Look through the records below for the line with "simp [Fields.targetZero]". Return that line and each one after it up to and including the line with "rw [hwidth, certumType]", exactly.
□ □ □ □ □ □ □
-- ==== Sys2Proof/Laws/HostProgram.lean ====
section
/-! SUPPORT. What the host's bindings read as after each operation on them, and what a response does to a program. -/

namespace Sys2Proof.Machine

variable (bindings : List (String × PortWord)) (name other : String) (v : PortWord)

@[simp] theorem valueOf_unbindName_self : valueOf (unbindName bindings name) name = none := by
  simp [valueOf, unbindName, List.find?_filter]

@[simp] theorem valueOf_unbindName_of_ne (h : other ≠ name) :
    valueOf (unbindName bindings name) other = valueOf bindings other := by
  unfold valueOf unbindName
  rw [List.find?_filter]
  congr 2
  funext b
  by_cases hb : b.1 = other <;> simp_all

@[simp] theorem valueOf_bindName_self : valueOf (bindName bindings name v) name = some v := by
  simp [valueOf, bindName]

@[simp] theorem valueOf_bindName_of_ne (h : other ≠ name) :
    valueOf (bindName bindings name v) other = valueOf bindings other := by
  rw [← valueOf_unbindName_of_ne bindings name other h]
  simp [valueOf, bindName, Ne.symm h]

/-- A response with a result binds the destination and changes nothing else of the program (R94). -/
theorem HostState.receive_of_result (h : HostState) (dst : String) {s : State} {r : PortWord}
    (hst : s.status = some statusOk) (hres : s.res = some r) :
    h.receive dst s = { h with block := s, bindings := bindName h.bindings dst r } := by
  simp [receive, hst, hres]

/-- A response with a nonzero status ends the program in a fault state with the destination unbound, whatever it was
bound to before, and every other name as it was (R326). -/
theorem HostState.receive_of_fault (h : HostState) (dst : String) {s : State} {code : StatusWord}
    (hst : s.status = some code) (hc : code ≠ statusOk) :
    h.receive dst s =
      { block := s, bindings := unbindName h.bindings dst, lines := [], standing := .faultState code } := by
  cases hres : s.res <;> simp [receive, fault, stop, hst, hres, hc]

end Sys2Proof.Machine
end

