/-- Settles O42: the integer reading is injective, and that of the zero pattern is 0. -/
theorem patternsHaveDistinctValues : Obligations.PatternsHaveDistinctValues := by
  intro t a b
  have hinj (c d : t.Pattern) : Spec.value t c = Spec.value t d ↔ c = d := value_eq_value_iff.trans intOf_inj
  exact ⟨hinj a b, by rw [← value_zero t, hinj]⟩

end Sys2Proof.Machine
end

section
/-! Idempotent requests: a request has one response, the same from every state of the block (20_memory.md R65). -/

namespace Sys2Proof.Machine

theorem State.respond_inj {s : State} {code code' : StatusWord} {res res' : Option PortWord} :
    s.respond code res = s.respond code' res' ↔ code = code' ∧ res = res' := by
  refine ⟨fun h => ⟨?_, congrArg State.res h⟩, fun ⟨hcode, hres⟩ => by rw [hcode, hres]⟩
  exact Option.some.inj (congrArg State.status h)

/-- One response serves a request in every state in which it is the oldest: `step_congr` compares each such state
with a block just reset, whose step fixes the response. -/
theorem exists_response (r : Request) :
    ∃ code res, ∀ {s : State} {rest : List Request}, s.pending = r :: rest →
      step s = .next ((s.sample r rest).respond code res) := by
  have hreset : (State.reset.present r).pending = [r] := rfl
  obtain ⟨code, res, hfixed, -⟩ := step_congr hreset hreset
  refine ⟨code, res, fun hs => ?_⟩
  obtain ⟨code', res', hstep, hfixed'⟩ := step_congr hs hreset
  obtain ⟨rfl, rfl⟩ := State.respond_inj.mp (Host.Outcome.next.inj (hfixed.symm.trans hfixed'))
  exact hstep

/-- Settles O10: the second step answers the same request, so it writes the ports with what they already hold. -/
theorem requestsAreIdempotent : Obligations.RequestsAreIdempotent := by
  intro s r rest hs
  obtain ⟨code, res, hstep⟩ := exists_response r
  have hwaiting : ((s.sample r (r :: rest)).respond code res).pending = r :: rest := rfl
  exact ⟨code, res, hstep hs, hstep hwaiting⟩

end Sys2Proof.Machine
end

section
/-! The decoder and the encoder: the words that decode are the words of the well-formed commands, one word each
(30_encoding.md R80 to R93). `opcodeRow` splits the decoder along the rows of R87 once; every law about all words
follows that split. -/

namespace Sys2Proof

/-! ## Words and fields -/

theorem encode_eq_iff {i : Instr} {w : CmdWord} : encode i = w ↔ i.fields = fieldsOf w := by
  constructor
  · rintro rfl
    exact (fieldsOf_packFields i.fields).symm
  · intro h
    rw [encode, h, packFields_fieldsOf]

theorem Instr.fields_rsv (i : Instr) : i.fields.rsv = 0 := by
  cases i <;> rfl

theorem Fields.targetZero_iff {f : Fields} : f.targetZero = true ↔ f.wb = 0 ∧ f.sb = false := by
  simp [Fields.targetZero]

theorem certumType_eq_ok_iff {c : BitVec 3} {b : Bool} {t : CType} :
    certumType c b = .ok t ↔ t.width.code = c ∧ t.signed = b := by
  constructor
  · intro h
    unfold certumType at h
    split at h
    · next hw =>
      cases h
      exact ⟨widthOfCode_eq_ok hw, rfl⟩
    · cases h
  · rintro ⟨rfl, rfl⟩
    exact certumType_code t

/-- The width codes 0 to 4 stand for a type with either signedness, and 5 to 7 for none (R82). -/
theorem exists_certumType_eq_ok_iff (c : BitVec 3) (b : Bool) : (∃ t, certumType c b = .ok t) ↔ c.toNat ≤ 4 := by
  have hwidth : ∀ c : BitVec 3, c.toNat ≤ 4 ↔ (widthOfCode c).isOk = true := by decide
  rw [hwidth, certumType]
  cases widthOfCode c <;> simp [Except.isOk, Except.toBool]

/-! ## The rows of R87: when the decoder of a row accepts, and which fields are a command's of that row -/

section
variable {f : Fields} {i : Instr}

theorem decodeTyped_eq_ok_iff {mk : CType → Instr} :
    decodeTyped f mk = .ok i ↔
      f.targetZero = true ∧ f.fmt = false ∧ ∃ t, certumType f.wa f.sa = .ok t ∧ mk t = i := by
  unfold decodeTyped
  split_ifs with htarget hfmt
  · simp [htarget]
  · simp [hfmt]
  · cases certumType f.wa f.sa <;> simp [htarget, hfmt]

theorem decodeTypedFmt_eq_ok_iff {mk : CType → FloatFmt → Instr} :
    decodeTypedFmt f mk = .ok i ↔
      f.targetZero = true ∧ ∃ t, certumType f.wa f.sa = .ok t ∧ mk t (floatFmtOf f.fmt) = i := by
  unfold decodeTypedFmt
  split_ifs with htarget
  · simp [htarget]
  · cases certumType f.wa f.sa <;> simp [htarget]

theorem decodeConv_eq_ok_iff :
    decodeConv f = .ok i ↔
      f.fmt = false ∧ f.sb = f.sa ∧
        ∃ ta tb, certumType f.wa f.sa = .ok ta ∧ certumType f.wb f.sb = .ok tb ∧ .conv ta tb = i := by
  unfold decodeConv
  split_ifs with hfmt hsb
  · simp [hfmt]
  · simp [hsb]
  · cases certumType f.wa f.sa <;> cases certumType f.wb f.sb <;> simp_all

theorem decodeWide_eq_ok_iff {j : Instr} :
    decodeWide f j = .ok i ↔ (f.wa = 0 ∧ f.sa = false) ∧ f.targetZero = true ∧ f.fmt = false ∧ j = i := by
  unfold decodeWide
  split_ifs with htype htarget hfmt
  · rcases htype with hwa | hsa
    · simp only [hwa, false_and]
    · simp [hsa]
  · simp [htarget]
  · simp [hfmt]
  · simp_all

theorem decodeTyped_typedFields (opc : BitVec 8) (t : CType) (mk : CType → Instr) :
    decodeTyped (typedFields opc t) mk = .ok (mk t) :=
  decodeTyped_eq_ok_iff.mpr ⟨rfl, rfl, t, certumType_code t, rfl⟩

theorem decodeTypedFmt_typedFmtFields (opc : BitVec 8) (t : CType) (fmt : FloatFmt)
    (mk : CType → FloatFmt → Instr) :
    decodeTypedFmt (typedFmtFields opc t fmt) mk = .ok (mk t fmt) :=
  decodeTypedFmt_eq_ok_iff.mpr ⟨rfl, t, certumType_code t, congrArg (mk t) (floatFmtOf_bit fmt)⟩

theorem decodeConv_convFields {ta tb : CType} (h : ta.signed = tb.signed) :
    decodeConv (convFields ta tb) = .ok (.conv ta tb) :=
  decodeConv_eq_ok_iff.mpr ⟨rfl, h.symm, ta, tb, certumType_code ta, certumType_code tb, rfl⟩

theorem typedFields_eq_iff {t : CType} (hrsv : f.rsv = 0) :
    typedFields f.opc t = f ↔ f.targetZero = true ∧ f.fmt = false ∧ certumType f.wa f.sa = .ok t := by
  obtain ⟨opc, wa, sa, wb, sb, fmt, rsv⟩ := f
  cases hrsv
  rw [Fields.targetZero_iff, certumType_eq_ok_iff]
  simp only [typedFields, Fields.mk.injEq]
  tauto

theorem typedFmtFields_eq_iff {t : CType} (hrsv : f.rsv = 0) :
    typedFmtFields f.opc t (floatFmtOf f.fmt) = f ↔ f.targetZero = true ∧ certumType f.wa f.sa = .ok t := by
  obtain ⟨opc, wa, sa, wb, sb, fmt, rsv⟩ := f
  cases hrsv
  rw [Fields.targetZero_iff, certumType_eq_ok_iff]
  simp only [typedFmtFields, bit_floatFmtOf, Fields.mk.injEq]
  tauto

theorem convFields_eq_iff {ta tb : CType} (hopc : f.opc = 0x30) (hrsv : f.rsv = 0) :
    convFields ta tb = f ↔ f.fmt = false ∧ certumType f.wa f.sa = .ok ta ∧ certumType f.wb f.sb = .ok tb := by
  obtain ⟨opc, wa, sa, wb, sb, fmt, rsv⟩ := f
  cases hrsv
  cases hopc
  rw [certumType_eq_ok_iff, certumType_eq_ok_iff]
  simp only [convFields, Fields.mk.injEq]
  tauto

theorem wideFields_eq_iff (hrsv : f.rsv = 0) :
    wideFields f.opc = f ↔ (f.wa = 0 ∧ f.sa = false) ∧ f.targetZero = true ∧ f.fmt = false := by
  obtain ⟨opc, wa, sa, wb, sb, fmt, rsv⟩ := f
  cases hrsv
  rw [Fields.targetZero_iff]
  simp only [wideFields, Fields.mk.injEq]
  tauto

end

/-- The OPC values of the first row of R87. -/
abbrev typedOpc (n : Nat) : Prop :=
  (0x01 ≤ n ∧ n ≤ 0x05) ∨ (0x10 ≤ n ∧ n ≤ 0x16) ∨ (0x40 ≤ n ∧ n ≤ 0x45)

/-- The row of R87 that the OPC of a word selects, with the commands of R88 that the OPC stands for and the decoder of
the other fields; the last case is an OPC that R88 does not list (R91). -/
inductive OpcodeRow (f : Fields) : Prop
  | typed (mk : CType → Instr) (hopc : typedOpc f.opc.toNat)
      (hmk : ∀ t, (mk t).wellFormed = true ∧ (mk t).fields = typedFields f.opc t)
      (hdec : decodeFields f = decodeTyped f mk)
  | typedFmt (mk : CType → FloatFmt → Instr) (hopc : f.opc.toNat = 0x20 ∨ f.opc.toNat = 0x21)
      (hmk : ∀ t fmt, (mk t fmt).wellFormed = true ∧ (mk t fmt).fields = typedFmtFields f.opc t fmt)
      (hdec : decodeFields f = decodeTypedFmt f mk)
  | conv (hopc : f.opc = 0x30) (hdec : decodeFields f = decodeConv f)
  | wide (i : Instr) (hopc : 0x80 ≤ f.opc.toNat ∧ f.opc.toNat ≤ 0x8A)
      (hi : i.wellFormed = true ∧ i.fields = wideFields f.opc) (hdec : decodeFields f = decodeWide f i)
  | reserved (htyped : ¬ typedOpc f.opc.toNat) (hfmt : ¬ (f.opc.toNat = 0x20 ∨ f.opc.toNat = 0x21))
      (hconv : f.opc.toNat ≠ 0x30) (hwide : ¬ (0x80 ≤ f.opc.toNat ∧ f.opc.toNat ≤ 0x8A))
      (hdec : decodeFields f = .error .reservedOpcode)

/-- With RSV zero, every word is in one row of R87 or has a reserved OPC. For each OPC of a row the arm of
`decodeFields` gives the command: it is read off `hdec`. -/
theorem opcodeRow {f : Fields} (hrsv : f.rsv = 0) : OpcodeRow f := by
  have hdec := decodeFields.eq_def f
  rw [if_neg (not_not.mpr hrsv)] at hdec
  have hopc : f.opc = BitVec.ofNat 8 f.opc.toNat := by simp
  by_cases htyped : typedOpc f.opc.toNat
  · rcases id htyped with ⟨hlo, hhi⟩ | ⟨hlo, hhi⟩ | ⟨hlo, hhi⟩ <;>
      interval_cases hn : f.opc.toNat <;>
      exact .typed _ (hn ▸ htyped) (fun t => ⟨rfl, hopc ▸ rfl⟩) hdec
  by_cases hfmt : f.opc.toNat = 0x20 ∨ f.opc.toNat = 0x21
  · rcases id hfmt with hn | hn <;>
      rw [hn] at hdec hopc <;>
      exact .typedFmt _ hfmt (fun t fmt => ⟨rfl, hopc ▸ rfl⟩) hdec
  by_cases hconv : f.opc.toNat = 0x30
  · rw [hconv] at hdec hopc
    exact .conv hopc hdec
  by_cases hwide : 0x80 ≤ f.opc.toNat ∧ f.opc.toNat ≤ 0x8A
  · obtain ⟨hlo, hhi⟩ := id hwide
    interval_cases hn : f.opc.toNat <;>
      exact .wide _ (hn ▸ hwide) ⟨rfl, hopc ▸ rfl⟩ hdec
  · refine .reserved htyped hfmt hconv hwide ?_
    split at hdec
    -- the last arm, for the OPCs of no other arm
    case h_33 => exact hdec
    all_goals omega

/-! ## Decoding and encoding undo each other -/

theorem decodeFields_of_rsv_ne_zero {f : Fields} (hrsv : f.rsv ≠ 0) : decodeFields f = .error .reservedBits :=
  if_pos hrsv

theorem decodeFields_fields {i : Instr} (h : i.wellFormed = true) : decodeFields i.fields = .ok i := by
  cases i
  case conv ta tb => exact decodeConv_convFields (eq_of_beq h)
  case enc t fmt | dec t fmt => exact decodeTypedFmt_typedFmtFields _ t fmt _
  case wFrom | wAdd | wSub | wShl | wShr | wAnd | wOr | wXor | wNot | wMul | wCmp => rfl
  all_goals exact decodeTyped_typedFields _ _ _

theorem wellFormed_and_fields_of_decodeFields {f : Fields} {i : Instr} (h : decodeFields f = .ok i) :
    i.wellFormed = true ∧ i.fields = f := by
  by_cases hrsv : f.rsv = 0
  case neg => cases (decodeFields_of_rsv_ne_zero hrsv).symm.trans h
  cases opcodeRow hrsv with
  | typed mk _ hmk hdec =>
    obtain ⟨htarget, hfmt, t, ht, rfl⟩ := decodeTyped_eq_ok_iff.mp (hdec.symm.trans h)
    obtain ⟨hwf, hfields⟩ := hmk t
    exact ⟨hwf, hfields.trans ((typedFields_eq_iff hrsv).mpr ⟨htarget, hfmt, ht⟩)⟩
  | typedFmt mk _ hmk hdec =>
    obtain ⟨htarget, t, ht, rfl⟩ := decodeTypedFmt_eq_ok_iff.mp (hdec.symm.trans h)
    obtain ⟨hwf, hfields⟩ := hmk t (floatFmtOf f.fmt)
    exact ⟨hwf, hfields.trans ((typedFmtFields_eq_iff hrsv).mpr ⟨htarget, ht⟩)⟩
  | conv hopc hdec =>
    obtain ⟨hfmt, hsb, ta, tb, hta, htb, rfl⟩ := decodeConv_eq_ok_iff.mp (hdec.symm.trans h)
    obtain ⟨-, hsa⟩ := certumType_eq_ok_iff.mp hta
    obtain ⟨-, hsb'⟩ := certumType_eq_ok_iff.mp htb
    exact ⟨beq_iff_eq.mpr (by rw [hsa, hsb', hsb]), (convFields_eq_iff hopc hrsv).mpr ⟨hfmt, hta, htb⟩⟩
  | wide j _ hj hdec =>
    obtain ⟨htype, htarget, hfmt, rfl⟩ := decodeWide_eq_ok_iff.mp (hdec.symm.trans h)
    obtain ⟨hwf, hfields⟩ := hj
    exact ⟨hwf, hfields.trans ((wideFields_eq_iff hrsv).mpr ⟨htype, htarget, hfmt⟩)⟩
  | reserved _ _ _ _ hdec => cases hdec.symm.trans h

theorem decode_eq_ok_iff {w : CmdWord} {i : Instr} : decode w = .ok i ↔ i.wellFormed = true ∧ encode i = w := by
  rw [encode_eq_iff]
  constructor
  · exact wellFormed_and_fields_of_decodeFields
  · rintro ⟨hwf, hfields⟩
    rw [decode, ← hfields]
    exact decodeFields_fields hwf

/-- Settles O1: each row's decoder accepts the fields of the row's commands. -/
theorem decodeReadsEveryEncodedCommand : Obligations.DecodeReadsEveryEncodedCommand :=
  fun _ hwf => decode_eq_ok_iff.mpr ⟨hwf, rfl⟩

/-- Settles O2: in each row, the fields that decode to a command are all fixed by it. -/
theorem decodedWordIsTheCommandsWord : Obligations.DecodedWordIsTheCommandsWord :=
  fun _ _ => decode_eq_ok_iff.mp

end Sys2Proof
end

section
/-! Legal words: R89's predicate against the decoder, and the response to a word that is not legal (30_encoding.md R89
to R92). -/

namespace Sys2Proof

/-- R89's conditions, on the fields of the word, in the order in which the decoder checks them. -/
theorem legal_iff_fields {w : CmdWord} {f : Fields} (hf : fieldsOf w = f) :
    legal w = true ↔ f.rsv = 0 ∧
      if typedOpc f.opc.toNat then f.targetZero = true ∧ f.fmt = false ∧ f.wa.toNat ≤ 4
      else if f.opc.toNat = 0x20 ∨ f.opc.toNat = 0x21 then f.targetZero = true ∧ f.wa.toNat ≤ 4
      else if f.opc.toNat = 0x30 then f.fmt = false ∧ f.sb = f.sa ∧ f.wa.toNat ≤ 4 ∧ f.wb.toNat ≤ 4
      else if 0x80 ≤ f.opc.toNat ∧ f.opc.toNat ≤ 0x8A then
        (f.wa = 0 ∧ f.sa = false) ∧ f.targetZero = true ∧ f.fmt = false
      else False := by
  subst hf
  simp only [Fields.targetZero_iff, ← BitVec.toNat_inj, legal, Bool.and_eq_true, beq_iff_eq, apply_ite (· = true)]
  simp [fieldsOf, typedOpc, and_comm, and_left_comm, and_assoc]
□ □ □ □ □ □ □
## Task result
  simp [Fields.targetZero]

theorem certumType_eq_ok_iff {c : BitVec 3} {b : Bool} {t : CType} :
    certumType c b = .ok t ↔ t.width.code = c ∧ t.signed = b := by
  constructor
  · intro h
    unfold certumType at h
    split at h
    · next hw =>
      cases h
      exact ⟨widthOfCode_eq_ok hw, rfl⟩
    · cases h
  · rintro ⟨rfl, rfl⟩
    exact certumType_code t

/-- The width codes 0 to 4 stand for a type with either signedness, and 5 to 7 for none (R82). -/
theorem exists_certumType_eq_ok_iff (c : BitVec 3) (b : Bool) : (∃ t, certumType c b = .ok t) ↔ c.toNat ≤ 4 := by
  have hwidth : ∀ c : BitVec 3, c.toNat ≤ 4 ↔ (widthOfCode c).isOk = true := by decide
  rw [hwidth, certumType]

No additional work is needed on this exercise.